Records provided:
-- ==== Sys2Proof/Laws/Freeze.lean ====
section
/-! SUPPORT. Freezing (R37, R194): what a record that is sent, the slots that are held and a freeze leave of a core, and what the stream
that stops beside a faulting word may change of its activation. -/

namespace Sys2Proof.Machine

open Sys2Proof

/-- A core has changed in nothing but what records, a pair's packets and landed capsules change. -/
def Core.Settled (c d : Core) : Prop :=
  { d with recs := c.recs, serial := c.serial, pair := c.pair, slots := c.slots, egress := c.egress } = c

theorem Core.Settled.refl (c : Core) : c.Settled c := rfl

theorem Core.Settled.trans {c d e : Core} (h : c.Settled d) (k : d.Settled e) : c.Settled e := by
  cases c; cases d; cases e
  simp_all [Core.Settled]

theorem send_settled (s : State) (a b c d e : Nat) (m : Msg) (p : Nat) : (s.core p).Settled ((s.send a b c d e m).core p) := by
  have h := send_core s a b c d e m p
  revert h
  generalize (s.send a b c d e m).core p = y
  generalize s.core p = x
  intro h
  cases x; cases y
  simp_all [Core.Settled]

theorem nextSerial_settled (s : State) (k n p : Nat) : (s.core p).Settled ((s.nextSerial k n).2.core p) := by
  unfold State.nextSerial
  split
  · by_cases h : p = n
    · subst h; simp [Core.Settled]
    · simp [h, Core.Settled]
  · rfl

theorem emitRecord_settled (s : State) (r : FaultRec) (n : Bool) (p : Nat) : (s.core p).Settled ((s.emitRecord r n).core p) := by
  unfold State.emitRecord State.emitNotice
  dsimp only
  split
  · exact (send_settled ..).trans (send_settled ..)
  · exact send_settled ..

/-- A record that is raised changes no more of a core. -/
theorem sendRecord_settled (s : State) (r : FaultRec) (n : Bool) (p : Nat) : (s.core p).Settled ((s.sendRecord r n).core p) := by
  have key (u : State) (q : Nat) (f : FaultRec) : (u.core p).Settled
      ((u.modCore q (fun c => { c with recs := c.recs ++ [(f.engine, f.serial)] })).core p) := by
    by_cases h : p = q
    · subst h; simp [Core.Settled]
    · simp [h, Core.Settled]
  unfold State.sendRecord
  dsimp only
  refine (nextSerial_settled s (if r.engine = 10 then 4 else r.skind) r.place p).trans ?_
  generalize s.nextSerial (if r.engine = 10 then 4 else r.skind) r.place = x
  split
  · split
    · exact key x.2 r.place { r with serial := x.1 }
    · exact Core.Settled.refl _
  · split
    · exact (key x.2 r.place { r with serial := x.1 }).trans (emitRecord_settled ..)
    · exact Core.Settled.trans (Core.Settled.refl _) (emitRecord_settled ..)

/-- An error that goes to a bank changes no core. -/
theorem applyError_core (s : State) (e : ErrorEv) (q : Nat) : (s.applyError e).core q = s.core q := by
  unfold State.applyError
  dsimp only
  repeat' split
  all_goals rfl

theorem foundError_core (s : State) (e : ErrorEv) (q : Nat) : (s.foundError e).core q = s.core q := by
  unfold State.foundError
  dsimp only
  rw [applyError_core]
  rfl

theorem payloadErrors_core (s : State) (p k len : Nat) (f : Finder) (q : Nat) : (s.payloadErrors p k len f).core q = s.core q := by
  unfold State.payloadErrors
  generalize List.range _ = l
  induction l generalizing s with
  | nil => rfl
  | cons u l ih =>
    rw [List.foldl_cons, ih]
    dsimp only
    split
    · exact foundError_core ..
    · rfl

/-- The slots of a core that stops are held, and no more of any core changes. -/
theorem holdSlots_settled (s : State) (p : Nat) (lost : Bool) (q : Nat) : (s.core q).Settled ((s.holdSlots p lost).core q) := by
  have key (u : State) (c : Core) (h : (u.core p).Settled c) : (u.core q).Settled ((u.setCore p c).core q) := by
    by_cases e : q = p
    · subst e; simpa using h
    · simp [e, Core.Settled]
  unfold State.holdSlots
  generalize List.finRange 2 = l
  induction l generalizing s with
  | nil => exact Core.Settled.refl _
  | cons k l ih =>
    rw [List.foldl_cons]
    refine Core.Settled.trans ?_ (ih _)
    dsimp only
    split
    all_goals first
      | exact key s _ rfl
      | refine Core.Settled.trans ?_ (sendRecord_settled ..)
        split
        · exact key s _ rfl
        · rw [payloadErrors_core]; exact key s _ rfl

theorem dropRecords_core (l : List Nat) (s : State) (d q : Nat) : (l.foldl (fun s rid => s.dropRecord d rid) s).core q = s.core q := by
  induction l generalizing s with
  | nil => rfl
  | cons x l ih => rw [List.foldl_cons, ih]; rfl

/-- A freeze leaves of its core everything but that it is frozen, its records, its pair and its slots with what they send. -/
theorem freezeCore_core (s : State) (p : Nat) (r : FaultRec) (h : (s.core p).life ≠ .sealed) (k : (s.core p).life ≠ .vacant) :
    ({ s.core p with life := .frozen } : Core).Settled ((s.freezeCore p r).core p) := by
  unfold State.freezeCore
  dsimp only
  rw [if_neg (by simp [h, k])]
  have start : ({ s.core p with life := .frozen } : Core).Settled ((s.setCore p { s.core p with life := .frozen }).core p) := by
    simp [Core.Settled]
  refine start.trans ((holdSlots_settled _ p false p).trans ((sendRecord_settled _ { r with frozen := true } true p).trans ?_))
  generalize ((s.setCore p { s.core p with life := .frozen }).holdSlots p false).sendRecord { r with frozen := true } true = u
  split
  · rw [dropRecords_core]; rfl
  · rename_i x _
    have m (v : State) (e : v.core p = u.core p) :
        (u.core p).Settled ((v.modCore p (fun c => { c with pair := some { x with frozen := some (r.kind, r.pc) } })).core p) := by
      simp [Core.Settled, e]
    split
    · split <;> exact m _ rfl
    · exact m _ rfl

/-- A stream that acts on a word that the other decides takes its outcome, and changes nothing else but where it stands. -/
theorem follow_frame (c : Core) (st : Stream) (w : IWord) (a b : Act) (h : c.follow a st w = some b) :
    b.str (otherStream st) = a.str (otherStream st) ∧ (b.str st).regs = (a.str st).regs ∧
      { b with a := a.a, e := a.e, bqa := a.bqa, bqe := a.bqe, idle := a.idle } = a := by
  revert h
  unfold Core.follow
  dsimp only
  intro h
  repeat' split at h
  all_goals cases h
  all_goals cases st <;> exact ⟨rfl, rfl, rfl⟩

/-- A stream that runs on beside a faulting word writes no register, and leaves the other stream and the rest of the activation but the
outcomes that it takes. -/
theorem runOn_frame (c : Core) (st : Stream) (n : Nat) (a : Act) :
    let b := c.runOn st n a
    b.str (otherStream st) = a.str (otherStream st) ∧ (b.str st).regs = (a.str st).regs ∧
      { b with a := a.a, e := a.e, bqa := a.bqa, bqe := a.bqe, idle := a.idle } = a := by
  induction n generalizing a with
  | zero => exact ⟨rfl, rfl, rfl⟩
  | succ n ih =>
    have step (b : Act) (h : b.str (otherStream st) = a.str (otherStream st) ∧ (b.str st).regs = (a.str st).regs ∧
        { b with a := a.a, e := a.e, bqa := a.bqa, bqe := a.bqe, idle := a.idle } = a) :
        (c.runOn st n b).str (otherStream st) = a.str (otherStream st) ∧ ((c.runOn st n b).str st).regs = (a.str st).regs ∧
          { c.runOn st n b with a := a.a, e := a.e, bqa := a.bqa, bqe := a.bqe, idle := a.idle } = a := by
      obtain ⟨h1, h2, h3⟩ := h
      obtain ⟨i1, i2, i3⟩ := ih b
      refine ⟨i1.trans h1, i2.trans h2, ?_⟩
      revert i3 h3
      generalize c.runOn st n b = y
      intro i3 h3
      cases a; cases b; cases y
      simp_all
    simp only [Core.runOn]
    split
    · exact ⟨rfl, rfl, rfl⟩
    · split
      · cases st <;> exact ⟨rfl, rfl, rfl⟩
      · split
        · split
          · rename_i b hb
            exact step b (follow_frame c st _ a b hb)
          · exact ⟨rfl, rfl, rfl⟩
        · exact step _ (by cases st <;> exact ⟨rfl, rfl, rfl⟩)

/-- A fault of the handler core at a word of a stream leaves its core stopped at that word (R194). -/
theorem handlerFault_stops (s : State) (st : Stream) (r : FaultRec) (a : Act) (ha : (s.core s.who).act = some a) (hr : r.place = s.who)
    (h : (s.core s.who).life ≠ .sealed) (k : (s.core s.who).life ≠ .vacant) : StoppedAt s (s.handlerFault s.who st r) a st := by
  have f := freezeCore_core (s.modCore s.who (fun c => { c with act := c.act.map (c.runOn (otherStream st) 8192) })) s.who r
    (by simpa using h) (by simpa using k)
  have g := runOn_frame (s.core s.who) (otherStream st) 8192 a
  unfold StoppedAt State.handlerFault State.freeze State.stopStreams
  rw [hr, List.foldl_cons, List.foldl_nil]
  revert f
  generalize (State.freezeCore _ s.who r).core s.who = d
  intro f
  simp only [core_modCore_same, ha, Option.map_some, Core.Settled] at f
  have l : d.life = .frozen := by have := congrArg Core.life f; simpa using this
  have e : d.act = some ((s.core s.who).runOn (otherStream st) 8192 a) := by have := congrArg Core.act f; simpa using this
  refine ⟨l, _, e, ?_, g.2.1, g.2.2⟩
  have o : otherStream (otherStream st) = st := by cases st <;> rfl
  have g1 := g.1
  rw [o] at g1
  exact g1

end Sys2Proof.Machine
end

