-- ==== Sys2Proof/Laws/PerInstr.lean ====
section
/-! SUPPORT. One lemma per constructor of `Instr`: which instructions have an encoding. -/

namespace Sys2Proof.Laws.Encodes

open Sys2Proof Sys2Proof.Machine

/-- The hints, which are words and read no source. -/
def isHint : Instr → Bool
  | .hintImm .. | .hintRnd .. | .hintSat _ | .hintSched .. | .hintNt _ => true
  | _ => false

/-- An instruction has an encoding when it is a word: one that asks for something at issue, or a hint. Events have none. -/
def Statement (i : Instr) : Prop := (encode i).isSome = ((needs i).isSome || isHint i)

Exercise requirements: Lines from the start of the material through the line containing "unfold State.sendRecord" are wanted. Write them out exactly.

Response to this task:
-- ==== Sys2Proof/Laws/Freeze.lean ====
section
/-! SUPPORT. Freezing (R37, R194): what a record that is sent, the slots that are held and a freeze leave of a core, and what the stream
that stops beside a faulting word may change of its activation. -/

namespace Sys2Proof.Machine

open Sys2Proof

/-- A core has changed in nothing but what records, a pair's packets and landed capsules change. -/
def Core.Settled (c d : Core) : Prop :=
  { d with recs := c.recs, serial := c.serial, pair := c.pair, slots := c.slots, egress := c.egress } = c

theorem Core.Settled.refl (c : Core) : c.Settled c := rfl

theorem Core.Settled.trans {c d e : Core} (h : c.Settled d) (k : d.Settled e) : c.Settled e := by
  cases c; cases d; cases e
  simp_all [Core.Settled]

theorem send_settled (s : State) (a b c d e : Nat) (m : Msg) (p : Nat) : (s.core p).Settled ((s.send a b c d e m).core p) := by
  have h := send_core s a b c d e m p
  revert h
  generalize (s.send a b c d e m).core p = y
  generalize s.core p = x
  intro h
  cases x; cases y
  simp_all [Core.Settled]

theorem nextSerial_settled (s : State) (k n p : Nat) : (s.core p).Settled ((s.nextSerial k n).2.core p) := by
  unfold State.nextSerial
  split
  · by_cases h : p = n
    · subst h; simp [Core.Settled]
    · simp [h, Core.Settled]
  · rfl

theorem emitRecord_settled (s : State) (r : FaultRec) (n : Bool) (p : Nat) : (s.core p).Settled ((s.emitRecord r n).core p) := by
  unfold State.emitRecord State.emitNotice
  dsimp only
  split
  · exact (send_settled ..).trans (send_settled ..)
  · exact send_settled ..

/-- A record that is raised changes no more of a core. -/
theorem sendRecord_settled (s : State) (r : FaultRec) (n : Bool) (p : Nat) : (s.core p).Settled ((s.sendRecord r n).core p) := by
  have key (u : State) (q : Nat) (f : FaultRec) : (u.core p).Settled
      ((u.modCore q (fun c => { c with recs := c.recs ++ [(f.engine, f.serial)] })).core p) := by
    by_cases h : p = q
    · subst h; simp [Core.Settled]
    · simp [h, Core.Settled]
  unfold State.sendRecord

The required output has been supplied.